* **What you have to do**: Tally the lines below containing the word "response" and give that total alone.
--- Dataset extract Enclosed Below ---
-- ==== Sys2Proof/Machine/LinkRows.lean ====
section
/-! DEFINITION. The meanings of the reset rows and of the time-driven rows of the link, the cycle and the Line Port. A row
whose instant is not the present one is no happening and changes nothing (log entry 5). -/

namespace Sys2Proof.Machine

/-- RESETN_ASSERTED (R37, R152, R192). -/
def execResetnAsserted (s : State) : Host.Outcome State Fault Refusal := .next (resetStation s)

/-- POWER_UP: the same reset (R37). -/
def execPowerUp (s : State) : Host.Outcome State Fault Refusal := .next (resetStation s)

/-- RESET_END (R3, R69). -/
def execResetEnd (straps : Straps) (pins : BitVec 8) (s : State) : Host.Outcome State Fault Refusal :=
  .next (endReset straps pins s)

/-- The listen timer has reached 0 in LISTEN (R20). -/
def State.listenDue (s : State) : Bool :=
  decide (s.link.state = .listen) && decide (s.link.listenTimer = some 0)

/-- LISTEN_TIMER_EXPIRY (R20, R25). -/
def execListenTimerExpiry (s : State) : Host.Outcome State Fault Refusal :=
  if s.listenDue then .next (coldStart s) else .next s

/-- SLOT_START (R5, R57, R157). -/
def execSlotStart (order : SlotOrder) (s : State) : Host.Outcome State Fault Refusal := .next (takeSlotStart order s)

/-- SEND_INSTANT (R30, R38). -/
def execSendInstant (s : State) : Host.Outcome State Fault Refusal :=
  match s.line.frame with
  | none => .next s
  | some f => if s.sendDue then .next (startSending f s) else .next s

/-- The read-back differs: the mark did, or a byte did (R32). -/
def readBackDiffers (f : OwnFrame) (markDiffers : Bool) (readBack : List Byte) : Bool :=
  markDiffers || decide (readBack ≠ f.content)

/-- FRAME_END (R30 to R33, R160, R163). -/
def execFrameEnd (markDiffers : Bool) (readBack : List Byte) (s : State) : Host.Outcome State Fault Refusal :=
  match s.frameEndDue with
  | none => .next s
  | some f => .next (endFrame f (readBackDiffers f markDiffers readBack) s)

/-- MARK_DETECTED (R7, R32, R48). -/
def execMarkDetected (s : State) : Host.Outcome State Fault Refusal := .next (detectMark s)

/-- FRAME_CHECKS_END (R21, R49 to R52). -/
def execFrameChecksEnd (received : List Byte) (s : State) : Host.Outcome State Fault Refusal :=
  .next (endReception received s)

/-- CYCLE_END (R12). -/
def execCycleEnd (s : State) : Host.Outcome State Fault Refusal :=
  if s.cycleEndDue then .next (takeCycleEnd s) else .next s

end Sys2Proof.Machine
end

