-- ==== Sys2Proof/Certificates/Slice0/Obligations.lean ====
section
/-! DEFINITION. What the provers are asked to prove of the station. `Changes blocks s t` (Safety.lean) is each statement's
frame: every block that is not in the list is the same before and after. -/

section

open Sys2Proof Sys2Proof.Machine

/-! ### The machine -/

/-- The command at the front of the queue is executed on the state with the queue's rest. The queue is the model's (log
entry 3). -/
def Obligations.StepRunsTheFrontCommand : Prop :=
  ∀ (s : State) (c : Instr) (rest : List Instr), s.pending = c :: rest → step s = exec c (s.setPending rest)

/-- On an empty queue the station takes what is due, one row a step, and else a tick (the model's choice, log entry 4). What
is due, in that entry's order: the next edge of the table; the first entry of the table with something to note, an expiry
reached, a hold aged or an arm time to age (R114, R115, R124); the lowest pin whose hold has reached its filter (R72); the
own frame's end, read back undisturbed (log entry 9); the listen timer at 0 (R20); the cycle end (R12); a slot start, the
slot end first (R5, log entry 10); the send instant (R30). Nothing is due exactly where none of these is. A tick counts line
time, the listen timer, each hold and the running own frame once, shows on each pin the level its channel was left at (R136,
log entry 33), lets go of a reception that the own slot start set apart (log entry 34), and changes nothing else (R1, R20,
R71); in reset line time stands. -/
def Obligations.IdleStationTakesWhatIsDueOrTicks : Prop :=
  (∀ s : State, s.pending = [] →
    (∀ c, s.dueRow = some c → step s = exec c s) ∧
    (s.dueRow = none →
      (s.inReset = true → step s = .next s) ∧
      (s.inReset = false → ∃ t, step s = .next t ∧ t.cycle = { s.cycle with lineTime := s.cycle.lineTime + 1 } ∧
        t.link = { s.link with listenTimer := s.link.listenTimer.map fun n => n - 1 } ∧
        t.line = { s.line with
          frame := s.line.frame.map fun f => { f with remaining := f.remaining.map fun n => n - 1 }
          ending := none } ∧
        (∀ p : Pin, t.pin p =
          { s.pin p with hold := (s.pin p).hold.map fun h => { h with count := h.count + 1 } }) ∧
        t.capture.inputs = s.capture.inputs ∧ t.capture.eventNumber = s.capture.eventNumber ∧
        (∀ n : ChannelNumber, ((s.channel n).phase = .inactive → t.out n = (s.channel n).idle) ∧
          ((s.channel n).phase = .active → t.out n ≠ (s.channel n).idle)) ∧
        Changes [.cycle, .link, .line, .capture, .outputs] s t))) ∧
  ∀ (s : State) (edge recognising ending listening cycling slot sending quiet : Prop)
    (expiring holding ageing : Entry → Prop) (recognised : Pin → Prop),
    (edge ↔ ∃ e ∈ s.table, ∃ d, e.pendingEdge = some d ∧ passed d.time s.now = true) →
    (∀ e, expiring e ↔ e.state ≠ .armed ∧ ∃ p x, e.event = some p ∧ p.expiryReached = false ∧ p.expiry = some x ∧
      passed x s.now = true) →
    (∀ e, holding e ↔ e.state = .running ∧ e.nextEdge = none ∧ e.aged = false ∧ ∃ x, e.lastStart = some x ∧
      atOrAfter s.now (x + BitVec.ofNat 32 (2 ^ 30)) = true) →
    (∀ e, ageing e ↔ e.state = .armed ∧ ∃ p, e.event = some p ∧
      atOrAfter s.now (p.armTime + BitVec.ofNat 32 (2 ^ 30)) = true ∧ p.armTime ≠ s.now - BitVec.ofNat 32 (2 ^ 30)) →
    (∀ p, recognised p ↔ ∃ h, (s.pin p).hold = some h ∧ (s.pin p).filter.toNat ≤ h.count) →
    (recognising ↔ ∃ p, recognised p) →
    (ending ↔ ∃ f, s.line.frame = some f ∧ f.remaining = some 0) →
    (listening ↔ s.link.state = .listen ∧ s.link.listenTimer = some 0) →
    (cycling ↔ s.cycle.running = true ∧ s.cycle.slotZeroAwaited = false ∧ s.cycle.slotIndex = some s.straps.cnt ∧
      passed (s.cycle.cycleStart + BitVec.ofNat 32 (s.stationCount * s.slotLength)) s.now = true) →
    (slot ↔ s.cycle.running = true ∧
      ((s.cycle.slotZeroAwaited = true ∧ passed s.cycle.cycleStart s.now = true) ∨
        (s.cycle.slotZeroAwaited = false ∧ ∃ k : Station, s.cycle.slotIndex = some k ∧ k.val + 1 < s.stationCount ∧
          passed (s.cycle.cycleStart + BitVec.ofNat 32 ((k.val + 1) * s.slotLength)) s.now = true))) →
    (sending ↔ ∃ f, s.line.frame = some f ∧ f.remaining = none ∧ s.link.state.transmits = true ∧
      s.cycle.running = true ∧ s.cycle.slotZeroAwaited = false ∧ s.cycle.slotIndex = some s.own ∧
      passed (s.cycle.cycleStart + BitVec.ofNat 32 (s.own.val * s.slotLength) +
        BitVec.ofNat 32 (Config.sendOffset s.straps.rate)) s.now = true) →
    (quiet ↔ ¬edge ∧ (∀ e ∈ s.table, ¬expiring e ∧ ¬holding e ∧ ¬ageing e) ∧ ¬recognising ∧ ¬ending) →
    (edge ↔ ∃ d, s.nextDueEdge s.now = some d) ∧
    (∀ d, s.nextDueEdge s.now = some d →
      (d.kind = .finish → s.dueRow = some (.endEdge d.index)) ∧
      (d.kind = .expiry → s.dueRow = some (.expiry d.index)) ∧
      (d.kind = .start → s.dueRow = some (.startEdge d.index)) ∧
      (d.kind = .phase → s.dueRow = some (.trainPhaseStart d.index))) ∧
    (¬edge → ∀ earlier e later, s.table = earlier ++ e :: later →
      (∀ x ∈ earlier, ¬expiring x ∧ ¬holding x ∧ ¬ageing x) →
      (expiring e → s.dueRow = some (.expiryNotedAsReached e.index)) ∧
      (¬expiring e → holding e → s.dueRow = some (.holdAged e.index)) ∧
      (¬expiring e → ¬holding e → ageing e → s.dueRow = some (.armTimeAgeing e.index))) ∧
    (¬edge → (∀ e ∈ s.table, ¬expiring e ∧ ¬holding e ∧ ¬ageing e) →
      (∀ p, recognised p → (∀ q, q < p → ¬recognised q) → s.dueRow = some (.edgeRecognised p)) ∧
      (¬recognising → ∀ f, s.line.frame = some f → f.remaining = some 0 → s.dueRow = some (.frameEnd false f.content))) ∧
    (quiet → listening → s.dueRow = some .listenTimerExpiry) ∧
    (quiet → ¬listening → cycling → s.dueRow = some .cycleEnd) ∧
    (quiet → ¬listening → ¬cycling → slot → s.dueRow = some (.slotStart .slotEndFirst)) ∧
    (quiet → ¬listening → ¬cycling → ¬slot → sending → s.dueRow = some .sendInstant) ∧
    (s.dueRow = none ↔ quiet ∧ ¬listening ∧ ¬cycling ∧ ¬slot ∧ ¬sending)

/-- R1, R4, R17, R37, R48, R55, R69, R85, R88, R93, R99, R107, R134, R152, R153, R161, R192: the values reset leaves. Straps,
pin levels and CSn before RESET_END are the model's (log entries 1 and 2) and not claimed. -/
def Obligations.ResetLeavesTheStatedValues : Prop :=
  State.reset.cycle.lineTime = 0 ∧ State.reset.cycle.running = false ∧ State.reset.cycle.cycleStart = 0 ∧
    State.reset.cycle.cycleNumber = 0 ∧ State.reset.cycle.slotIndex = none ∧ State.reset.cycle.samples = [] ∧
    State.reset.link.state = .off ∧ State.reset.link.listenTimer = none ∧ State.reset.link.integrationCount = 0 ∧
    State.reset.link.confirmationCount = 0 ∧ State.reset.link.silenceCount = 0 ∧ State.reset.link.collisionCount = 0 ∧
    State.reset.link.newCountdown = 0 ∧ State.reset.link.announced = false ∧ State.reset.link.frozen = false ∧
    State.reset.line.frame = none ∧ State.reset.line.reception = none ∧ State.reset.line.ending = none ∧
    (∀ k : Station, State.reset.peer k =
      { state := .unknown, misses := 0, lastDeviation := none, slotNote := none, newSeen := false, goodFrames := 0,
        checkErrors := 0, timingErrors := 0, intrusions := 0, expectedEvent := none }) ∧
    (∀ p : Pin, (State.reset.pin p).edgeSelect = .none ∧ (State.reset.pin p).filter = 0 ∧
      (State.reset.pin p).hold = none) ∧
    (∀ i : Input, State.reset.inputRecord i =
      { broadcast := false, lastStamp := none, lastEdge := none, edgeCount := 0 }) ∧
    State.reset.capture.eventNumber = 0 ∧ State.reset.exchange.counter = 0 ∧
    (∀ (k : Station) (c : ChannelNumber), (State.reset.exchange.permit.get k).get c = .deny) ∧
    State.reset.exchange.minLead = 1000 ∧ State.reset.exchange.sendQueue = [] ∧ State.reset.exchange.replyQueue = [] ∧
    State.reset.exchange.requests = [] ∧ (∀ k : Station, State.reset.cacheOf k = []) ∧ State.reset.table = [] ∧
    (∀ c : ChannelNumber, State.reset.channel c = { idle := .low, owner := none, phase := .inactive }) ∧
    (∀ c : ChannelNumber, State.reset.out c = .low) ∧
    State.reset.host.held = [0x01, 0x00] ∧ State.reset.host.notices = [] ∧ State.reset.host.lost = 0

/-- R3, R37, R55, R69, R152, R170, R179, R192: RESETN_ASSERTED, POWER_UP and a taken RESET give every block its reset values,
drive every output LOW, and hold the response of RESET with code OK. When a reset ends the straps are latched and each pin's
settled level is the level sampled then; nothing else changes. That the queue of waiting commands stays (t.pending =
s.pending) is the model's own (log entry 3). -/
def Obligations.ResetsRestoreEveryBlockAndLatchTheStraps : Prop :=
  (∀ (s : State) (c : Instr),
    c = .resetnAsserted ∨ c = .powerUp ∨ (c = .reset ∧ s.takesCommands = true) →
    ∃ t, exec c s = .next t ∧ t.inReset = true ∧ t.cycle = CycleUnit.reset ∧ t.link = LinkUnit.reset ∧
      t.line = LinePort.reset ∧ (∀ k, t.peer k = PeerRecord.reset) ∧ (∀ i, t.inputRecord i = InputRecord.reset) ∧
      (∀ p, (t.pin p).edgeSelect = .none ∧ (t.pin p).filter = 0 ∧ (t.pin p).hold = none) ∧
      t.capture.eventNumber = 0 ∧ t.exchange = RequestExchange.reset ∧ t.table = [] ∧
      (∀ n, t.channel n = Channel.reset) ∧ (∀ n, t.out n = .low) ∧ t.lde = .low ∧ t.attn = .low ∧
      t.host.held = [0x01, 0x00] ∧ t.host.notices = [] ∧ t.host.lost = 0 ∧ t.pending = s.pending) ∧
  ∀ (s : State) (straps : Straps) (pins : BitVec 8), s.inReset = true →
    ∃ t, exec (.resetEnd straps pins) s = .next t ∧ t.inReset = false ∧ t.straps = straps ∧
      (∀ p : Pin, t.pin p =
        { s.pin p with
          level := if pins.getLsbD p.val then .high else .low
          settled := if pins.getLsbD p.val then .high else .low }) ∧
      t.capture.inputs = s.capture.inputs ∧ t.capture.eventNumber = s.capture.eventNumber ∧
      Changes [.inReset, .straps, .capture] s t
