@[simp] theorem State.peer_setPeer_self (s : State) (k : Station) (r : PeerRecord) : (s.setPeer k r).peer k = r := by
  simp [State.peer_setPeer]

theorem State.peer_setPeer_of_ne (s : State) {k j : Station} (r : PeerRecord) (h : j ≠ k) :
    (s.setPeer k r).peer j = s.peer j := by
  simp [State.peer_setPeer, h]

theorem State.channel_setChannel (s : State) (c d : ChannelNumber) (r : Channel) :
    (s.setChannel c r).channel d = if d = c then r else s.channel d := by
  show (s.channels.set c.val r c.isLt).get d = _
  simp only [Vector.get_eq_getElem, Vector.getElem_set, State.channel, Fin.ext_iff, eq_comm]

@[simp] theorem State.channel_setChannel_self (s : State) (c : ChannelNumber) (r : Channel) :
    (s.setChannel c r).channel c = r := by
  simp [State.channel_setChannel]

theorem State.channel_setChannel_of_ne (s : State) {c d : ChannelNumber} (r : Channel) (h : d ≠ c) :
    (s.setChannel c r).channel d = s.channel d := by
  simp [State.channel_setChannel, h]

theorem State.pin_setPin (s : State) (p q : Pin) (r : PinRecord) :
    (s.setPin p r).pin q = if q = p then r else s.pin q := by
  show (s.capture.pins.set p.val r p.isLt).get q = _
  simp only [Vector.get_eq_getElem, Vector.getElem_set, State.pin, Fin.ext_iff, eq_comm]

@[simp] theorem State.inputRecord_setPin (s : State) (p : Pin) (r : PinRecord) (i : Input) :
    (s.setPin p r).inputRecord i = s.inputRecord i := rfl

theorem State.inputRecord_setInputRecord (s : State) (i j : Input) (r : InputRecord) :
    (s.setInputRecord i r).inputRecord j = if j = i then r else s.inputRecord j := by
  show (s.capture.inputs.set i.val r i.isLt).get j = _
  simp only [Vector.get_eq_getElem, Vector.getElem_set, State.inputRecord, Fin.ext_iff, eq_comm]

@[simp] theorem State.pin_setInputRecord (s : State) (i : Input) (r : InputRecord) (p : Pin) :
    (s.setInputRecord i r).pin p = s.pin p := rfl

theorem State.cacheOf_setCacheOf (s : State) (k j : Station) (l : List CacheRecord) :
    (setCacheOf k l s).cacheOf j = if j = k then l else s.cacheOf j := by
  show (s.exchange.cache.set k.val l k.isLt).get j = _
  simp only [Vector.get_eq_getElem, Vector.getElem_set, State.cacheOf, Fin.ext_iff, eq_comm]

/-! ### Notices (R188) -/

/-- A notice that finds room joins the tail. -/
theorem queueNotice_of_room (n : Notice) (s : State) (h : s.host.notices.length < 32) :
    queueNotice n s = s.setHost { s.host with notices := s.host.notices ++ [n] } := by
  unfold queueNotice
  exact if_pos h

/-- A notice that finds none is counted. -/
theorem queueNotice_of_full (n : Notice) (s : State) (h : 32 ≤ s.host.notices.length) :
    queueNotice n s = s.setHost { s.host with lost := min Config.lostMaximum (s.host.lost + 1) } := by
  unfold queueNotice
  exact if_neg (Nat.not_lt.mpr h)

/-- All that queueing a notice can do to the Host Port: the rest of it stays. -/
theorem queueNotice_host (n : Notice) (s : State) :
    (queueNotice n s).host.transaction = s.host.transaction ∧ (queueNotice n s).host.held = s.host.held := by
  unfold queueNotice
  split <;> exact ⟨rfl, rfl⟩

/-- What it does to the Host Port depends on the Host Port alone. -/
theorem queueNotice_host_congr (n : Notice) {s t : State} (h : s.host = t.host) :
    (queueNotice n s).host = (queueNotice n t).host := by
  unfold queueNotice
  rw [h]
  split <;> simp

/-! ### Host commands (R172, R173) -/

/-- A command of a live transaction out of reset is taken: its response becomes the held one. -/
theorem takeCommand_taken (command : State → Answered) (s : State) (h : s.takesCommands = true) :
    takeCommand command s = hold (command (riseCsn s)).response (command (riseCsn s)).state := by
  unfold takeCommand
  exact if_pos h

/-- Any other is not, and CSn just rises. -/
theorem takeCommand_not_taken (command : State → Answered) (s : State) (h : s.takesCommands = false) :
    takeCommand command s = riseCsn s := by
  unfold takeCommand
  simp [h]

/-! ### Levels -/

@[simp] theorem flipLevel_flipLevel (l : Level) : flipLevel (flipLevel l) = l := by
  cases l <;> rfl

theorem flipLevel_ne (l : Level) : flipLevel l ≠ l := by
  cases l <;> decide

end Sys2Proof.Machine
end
--- End of Enclosed Dataset extract ---
* **Output**: 3